-- ==== Sys2Proof/Tests/Slice0.lean ====
section
/-! SUPPORT. Tests of the model, in three parts: the well-formedness checks, each on a term it refuses; small tests of one step
or operation, with the values the manual's tables and examples give; and, for each statement with hypotheses, concrete states
that meet them, clause by clause. -/

namespace Sys2Proof.Tests

open Sys2Proof.Machine

set_option Elab.async false

/-! ## Well-formed commands -/

theorem test_frame_lengths_accepted :
    (Instr.framePeriod (some (List.replicate 45 0)) (some (List.replicate 8 0))).wellFormed = true := by decide

theorem test_short_returned_frame_refused : (Instr.framePeriod (some (List.replicate 44 0)) none).wellFormed = false := by
  decide

theorem test_long_head_frame_refused : (Instr.framePeriod none (some (List.replicate 9 0))).wellFormed = false := by decide

theorem test_seat_numbers_refused :
    (Instr.lockoutExpiry 0).wellFormed = false ∧ (Instr.request 0).wellFormed = false ∧
      (Instr.withdraw 201).wellFormed = false ∧ (Instr.nextAction 201).wellFormed = false ∧
      (Instr.cancelAction 0).wellFormed = false ∧ (Instr.priorityHeld 201).wellFormed = false ∧
      (Instr.priorityReleased 0).wellFormed = false ∧ (Instr.request 200).wellFormed = true := by decide

theorem test_priority_timer_refused :
    (Instr.expired .p).wellFormed = false ∧ (Instr.timeOver .p).wellFormed = false ∧ (Instr.expired .c8).wellFormed = true := by
  decide

theorem test_no_word_spells_a_command : decodeTableWord 8 7 = none ∧ State.reset.withFetchWord 8 7 = State.reset := by
  decide +kernel

/-! ## A small chamber -/

/-- A QUEUED context: one speaker, four waiting, OBSERVER not admitted, 60 s with a warning at 15 s. -/
def plain : Context :=
  { item := 7, mode := .queued, maxLive := 1, listLimit := 4,
    admitted := { delegate := true, chair := true, guest := true, observer := false }, chairFirst := false, limit := 60,
    chairTimed := false, warningLead := 15, expiry := .revoke, batch := 2, duckDepth := 16384, priorityEnd := .resume,
    suspendWhileHeld := true, carryFloor := true }

/-- An enabled, present seat. -/
def seated (cls : SeatClass) : Seat :=
  { Seat.reset with config := { enabled := true, cls := cls, keyAction := .push, level := 32768 }, present := true }

/-- The first five seats of the chamber: a LIVE delegate, a WAITING one, two chairs and an IDLE delegate. -/
def firstSeats : List Seat :=
  [{ seated .delegate with place := .live, bound := some .c1 }, { seated .delegate with place := .waiting }, seated .chair,
   seated .chair, seated .delegate]

/-- Seat 1 speaks on channel 1, seat 2 waits, seats 3 and 4 are chairs, seat 5 is IDLE. -/
def chamber : State :=
  { State.reset with
    trunk := .up, link := .locked, frame := 10, agenda := [plain], floor := .opened,
    seats := firstSeats ++ List.replicate 195 Seat.reset,
    waiting := [{ seat := 2, sweep := 5 }], speakers := [{ chan := .c1, seat := 1 }],
    channels := { PerChan.all Channel.reset with
      c1 := { state := .live, seat := some 1, remaining := some 30000, warned := false, held := 0 } } }

/-- The chamber while the chair at seat 3 holds the intervention. -/
def heldChamber : State :=
  { chamber with
    floor := .held,
    seats := chamber.seats.set 2 { seated .chair with place := .live, bound := some .p },
    channels := { chamber.channels with
      p := { state := .live, seat := some 3, remaining := none, warned := false, held := 0 } } }

/-- The chamber with nobody on the floor. -/
def emptyChamber : State :=
  { chamber with
    seats := [seated .delegate, seated .delegate, seated .chair, seated .chair, seated .delegate] ++
      List.replicate 195 Seat.reset,
    waiting := [], speakers := [], channels := PerChan.all Channel.reset }

/-- `s` under a context changed by `f`. -/
def under (s : State) (f : Context → Context) : State := { s with agenda := s.agenda.map f }

/-- `s` with a directive of a kind and body as the only entry of its input buffer, with tag 9. -/
def sent (s : State) (kind : Nat) (body : List Byte) : State :=
  { s with buffer := [{ kind := BitVec.ofNat 8 kind, tag := 9, len := BitVec.ofNat 8 body.length, skip := false,
                        body := body, complete := true, decoded := none }] }

/-- A directive sent as bytes is dispatched as what they decode to. -/
theorem sent_dispatching {s : State} {kind : Nat} {body : List Byte} {d : Directive}
    (h : s.replies.length < 4 ∧ (BitVec.ofNat 8 kind).toNat = d.kind ∧
      decodeMessage (BitVec.ofNat 8 kind) (BitVec.ofNat 8 body.length) body = .accepted d := by decide +kernel) :
    (sent s kind body).Dispatching 9 d [] :=
  ⟨h.1, _, rfl, rfl, rfl, rfl, h.2.1, h.2.2⟩

/-- `s` with an event of seat `n` as the only slot of returned sweep 5. -/
def asking (s : State) (n : Nat) (ev : KeyEvent) : State :=
  s.setOwed { s.owed with actions := some { sweep := 5, slots := [{ seat := n, event := ev }] } }

/-- `s` with the PRIORITY key of seat `n` held and armed. -/
def armed (s : State) (n : Nat) : State :=
  s.updSeat n fun t => { t with armed := true, keys := { t.keys with priority := { held := true, agree := 0 } } }

/-- The state a command answers, or the state it was taken in. -/
def after (c : Instr) (s : State) : State :=
  match exec c s with
  | .next t => t
  | .fault _ => s
  | .refused _ => s

theorem chamber_agrees : chamber.FloorAgrees := by constructor <;> decide +kernel

theorem heldChamber_agrees : heldChamber.FloorAgrees := by constructor <;> decide +kernel

theorem chamber_fits : chamber.FloorFits where
  seats := by decide +kernel
  waiting := fun c h => by cases h; decide +kernel
  speakers := fun c h => by cases h; decide +kernel
  absent := by decide +kernel
  armed := by decide +kernel

/-! ## Small tests, with the manual's values -/

/-- The table of R146 and the halves of section 8.8. -/
theorem test_gate_rounds_halves_up :
    gate 1001 16384 = 501 ∧ gate (-1001) 16384 = -500 ∧ gate 8388607 1 = 256 ∧ gate (-8388608) 1 = -256 ∧
      gate (-8388608) 32768 = -8388608 ∧ gate 1 16384 = 1 ∧ gate (-1) 16384 = 0 := by decide +kernel

/-- Section 8.8: a mix within range, and one that saturates. -/
theorem test_mix_saturates :
    mixOf { PerChan.all 0 with c1 := 6000000, c2 := 2000000, p := -500 } = 7999500 ∧
      mixOf { PerChan.all 0 with c1 := 6000000, c2 := 2000000, c3 := 700000, p := -500 } = 8388607 := by decide +kernel

/-- The chamber of section 8.8's duck: level 30,000 on channel 1 at gain `g`, duck depth 8,192, the floor HELD. -/
def ducked (g : Nat) : State :=
  { under heldChamber fun c => { c with duckDepth := 8192 } with
    seats := heldChamber.seats.modify 0 fun t => { t with config := { t.config with level := 30000 } },
    gains := { PerChan.all Gain.reset with c1 := { current := g, target := 30000 } } }

/-- Section 8.8: 30,000 to 29,488, and 7,984 to 7,500, where the duck stops on its target. -/
theorem test_duck_ramps :
    (after (.framePeriod none none) (ducked 30000)).gain .c1 = { current := 29488, target := 7500 } ∧
      (after (.framePeriod none none) (ducked 7984)).gain .c1 = { current := 7500, target := 7500 } := by decide +kernel

/-- The table of R108. -/
theorem test_durations :
    duration 49 = 0 ∧ duration 60000 = 1200 ∧ duration 12340 = 246 ∧ duration 3276749 = 65534 ∧ duration 3276750 = 65535 := by
  decide +kernel

/-- The chamber with `r` sweep intervals and a warned mark on channel 1. -/
def timed (r : Nat) (warned : Bool) : State :=
  chamber.setChan .c1 { chamber.chan .c1 with remaining := some r, warned := warned }

/-- The first and the third row of the examples of R120. -/
theorem test_extend_clears_warned :
    ((after .extend (sent (timed 7500 true) 13 [1, 0, 30])).chan .c1).remaining = some 22500 ∧
      ((after .extend (sent (timed 7500 true) 13 [1, 0, 30])).chan .c1).warned = false ∧
      ((after .extend (sent (timed 0 true) 13 [1, 0, 60])).chan .c1).remaining = some 30000 := by decide +kernel

/-- The second and the fifth row: the mark at or below the lead stands; 4,000 s is taken as 3,600 s, and the sum is capped. -/
theorem test_extend_clamps :
    ((after .extend (sent (timed 3000 true) 13 [1, 0, 5])).chan .c1).warned = true ∧
      ((after .extend (sent (timed 40000 false) 13 [1, 0x0F, 0xA0])).chan .c1).remaining = some 1800000 := by decide +kernel

/-- R5: the phase toggles with the 125th sweep. -/
theorem test_blink_toggles :
    (after .blinkPhaseToggle (chamber.setOwed { Owed.reset with blink := true })).blinkOn = false := by decide +kernel

/-- R13: the 48th consecutive in-step frame makes the lock due; the first missing one makes the unlock due. -/
theorem test_lock_counts :
    (after (.framePeriod none (some (List.replicate 8 0))) { chamber with link := .unlocked, lockCount := 47 }).lockCount = 48 ∧
      (after (.framePeriod none none) chamber).owed.unlock = true := by decide +kernel

/-- R17: a HELD floor's emission carries LIVE on channel 1, WAITING and PRIORITY on channel P for seats 1 to 3. -/
theorem test_emission_bytes :
    ((after (.sweepIntervalStart .emissionFirst) { heldChamber with frame := 96 }).stream.take 16) =
      [0xB4, 1, 0, 0, 2, 1, 0, 0, 1, 0, 0, 0, 4, 9, 0, 0] := by decide +kernel

/-- R20, R161: an unknown kind, a wrong length and a seat out of range, in the order of the checks. -/
theorem test_decoding :
    decodeMessage 0x11 1 [5] = .refused .unknownKind ∧ decodeMessage 7 2 [5, 0] = .refused .badLength ∧
      decodeMessage 7 1 [201] = .refused .badValue ∧ decodeMessage 7 1 [200] = .accepted (.grant 200) ∧
      decodeMessage 1 7 [3, 1, 1, 1, 0, 0x80, 1] =
        .accepted (.loadSeats 3 [{ enabled := true, cls := .chair, keyAction := .push, level := 32768 }]) := by decide +kernel

/-- R161: the bytes of a notice and of a refusal. -/
theorem test_message_bytes :
    (Notice.ended 5 .c2 .expired 300).bytes = [0x41, 0, 5, 5, 2, 19, 1, 44] ∧
      Reply.bytes { tag := 21, body := .refused .overrun } = [0x81, 21, 1, 4] := by decide +kernel

/-- R16, R170: RESTART queues its reply alone and leaves the lock. -/
theorem test_restart_replies :
    (after .restart (sent chamber 16 [])).replies = [{ tag := 9, body := .done }] ∧
      (after .restart (sent chamber 16 [])).link = .locked ∧ (after .restart (sent chamber 16 [])).trunk = .down := by
  decide +kernel

/-- R79: the pointer turns from 200 to 1 when the presentation is over. -/
theorem test_rotation_turns :
    (after (.nextAction 3) { asking heldChamber 4 .nextPress with rotation := 200 }).rotation = 200 ∧
      (after (.nextAction 4) { asking heldChamber 4 .nextPress with rotation := 200 }).rotation = 1 := by decide +kernel

/-- R51: an IDLE HOLD seat's TALK release gives no action while it is IDLE, and a withdraw once a GRANT has come between. -/
theorem test_slot_waits_for_the_state :
    let holding := { emptyChamber with seats := emptyChamber.seats.modify 4 fun t =>
      { t with config := { t.config with keyAction := .hold } } }
    ((after (.withdraw 5) (asking holding 5 (.talk false))).owed.actions = none) ∧
      (after (.withdraw 5) (after .grant (sent (asking holding 5 (.talk false)) 7 [5]))).speakers = [] ∧
      (after .grant (sent (asking holding 5 (.talk false)) 7 [5])).speakers = [{ chan := .c1, seat := 5 }] := by decide +kernel

/-- R11: the 25th loss takes the trunk DOWN, with channel 1 RELEASING; the 24th leaves it UP. -/
theorem test_trunk_breaks_at_25 :
    (after .lostSweep { chamber with awaiting := some 8, frame := 96, lostRun := 24 }).trunk = .down ∧
      ((after .lostSweep { chamber with awaiting := some 8, frame := 96, lostRun := 24 }).chan .c1).state = .releasing ∧
      (after .lostSweep { chamber with awaiting := some 8, frame := 96, lostRun := 23 }).trunk = .up := by decide +kernel

/-- R7, R33: the break changes neither command of a seat, and takes the speaker's accepted levels with its presence. -/
theorem test_break_keeps_commands :
    let s := { chamber with
      awaiting := some 8, frame := 96, lostRun := 24,
      seats := chamber.seats.modify 0 fun t => { t with
        lastSent := { lamp := .live, chan := some .c1 }, inFlight := { lamp := .warning, chan := some .c1 },
        keys := { t.keys with talk := { held := true, agree := 1 } } } }
    let t := (after .lostSweep s).seat 1
    t.lastSent = (s.seat 1).lastSent ∧ t.inFlight = (s.seat 1).inFlight ∧ t.keys = Keys.reset ∧ t.present = false := by
  decide +kernel

/-- The chamber with the blink toggle, the lockout of seat 5 and the timer of channel 1 due. -/
def due (s : State) : State :=
  { s with
    seats := s.seats.modify 4 fun t => { t with lockout := 1 },
    owed := { s.owed with blink := true, lockouts := [5], timers := [.c1] } }

/-- R65: a decrement due when a changeover makes its grant untimed stays due (log entry 14); taken then it changes nothing. -/
theorem test_decrement_survives_changeover :
    let s := { due (timed 1 false) with agenda := [plain, { plain with limit := 0 }] }
    let t := after .advanceItem (sent s 5 [])
    (t.chan .c1).remaining = none ∧ t.owed.timers = [.c1] ∧ (after (.expired .c1) t).chan .c1 = t.chan .c1 ∧
      (after (.expired .c1) t).owed.timers = [] := by decide +kernel

/-- R16: after a RESTART with 40 bytes of sweep 258 on the chain and none back, its header opens no candidate, and the 28 bytes
behind the first 12 are passed over. -/
theorem test_restart_disregards_record :
    let t := after .restart (sent { chamber with awaiting := some 258, stream := List.replicate 764 0 } 16 [])
    t.discarded = [{ number := 258, bytes := 40 }] ∧
      (after (.framePeriod (some (List.replicate 33 0 ++ [0xB4, 1, 1, 2, 0, 0, 0, 0, 0, 0, 0, 0])) none)
        { t with frame := 1 }).scan = .passing 28 := by decide +kernel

────

Work task: All lines in the data above from the one with "unlock due. -/" through the one with "(after (.nextAction 4)" must be repeated exactly, and no others.

Output:
/-- R13: the 48th consecutive in-step frame makes the lock due; the first missing one makes the unlock due. -/
theorem test_lock_counts :
    (after (.framePeriod none (some (List.replicate 8 0))) { chamber with link := .unlocked, lockCount := 47 }).lockCount = 48 ∧
      (after (.framePeriod none none) chamber).owed.unlock = true := by decide +kernel

/-- R17: a HELD floor's emission carries LIVE on channel 1, WAITING and PRIORITY on channel P for seats 1 to 3. -/
theorem test_emission_bytes :
    ((after (.sweepIntervalStart .emissionFirst) { heldChamber with frame := 96 }).stream.take 16) =
      [0xB4, 1, 0, 0, 2, 1, 0, 0, 1, 0, 0, 0, 4, 9, 0, 0] := by decide +kernel

/-- R20, R161: an unknown kind, a wrong length and a seat out of range, in the order of the checks. -/
theorem test_decoding :
    decodeMessage 0x11 1 [5] = .refused .unknownKind ∧ decodeMessage 7 2 [5, 0] = .refused .badLength ∧
      decodeMessage 7 1 [201] = .refused .badValue ∧ decodeMessage 7 1 [200] = .accepted (.grant 200) ∧
      decodeMessage 1 7 [3, 1, 1, 1, 0, 0x80, 1] =
        .accepted (.loadSeats 3 [{ enabled := true, cls := .chair, keyAction := .push, level := 32768 }]) := by decide +kernel

/-- R161: the bytes of a notice and of a refusal. -/
theorem test_message_bytes :
    (Notice.ended 5 .c2 .expired 300).bytes = [0x41, 0, 5, 5, 2, 19, 1, 44] ∧
      Reply.bytes { tag := 21, body := .refused .overrun } = [0x81, 21, 1, 4] := by decide +kernel

/-- R16, R170: RESTART queues its reply alone and leaves the lock. -/
theorem test_restart_replies :
    (after .restart (sent chamber 16 [])).replies = [{ tag := 9, body := .done }] ∧
      (after .restart (sent chamber 16 [])).link = .locked ∧ (after .restart (sent chamber 16 [])).trunk = .down := by
  decide +kernel

/-- R79: the pointer turns from 200 to 1 when the presentation is over. -/
theorem test_rotation_turns :
    (after (.nextAction 3) { asking heldChamber 4 .nextPress with rotation := 200 }).rotation = 200 ∧
      (after (.nextAction 4) { asking heldChamber 4 .nextPress with rotation := 200 }).rotation = 1 := by decide +kernel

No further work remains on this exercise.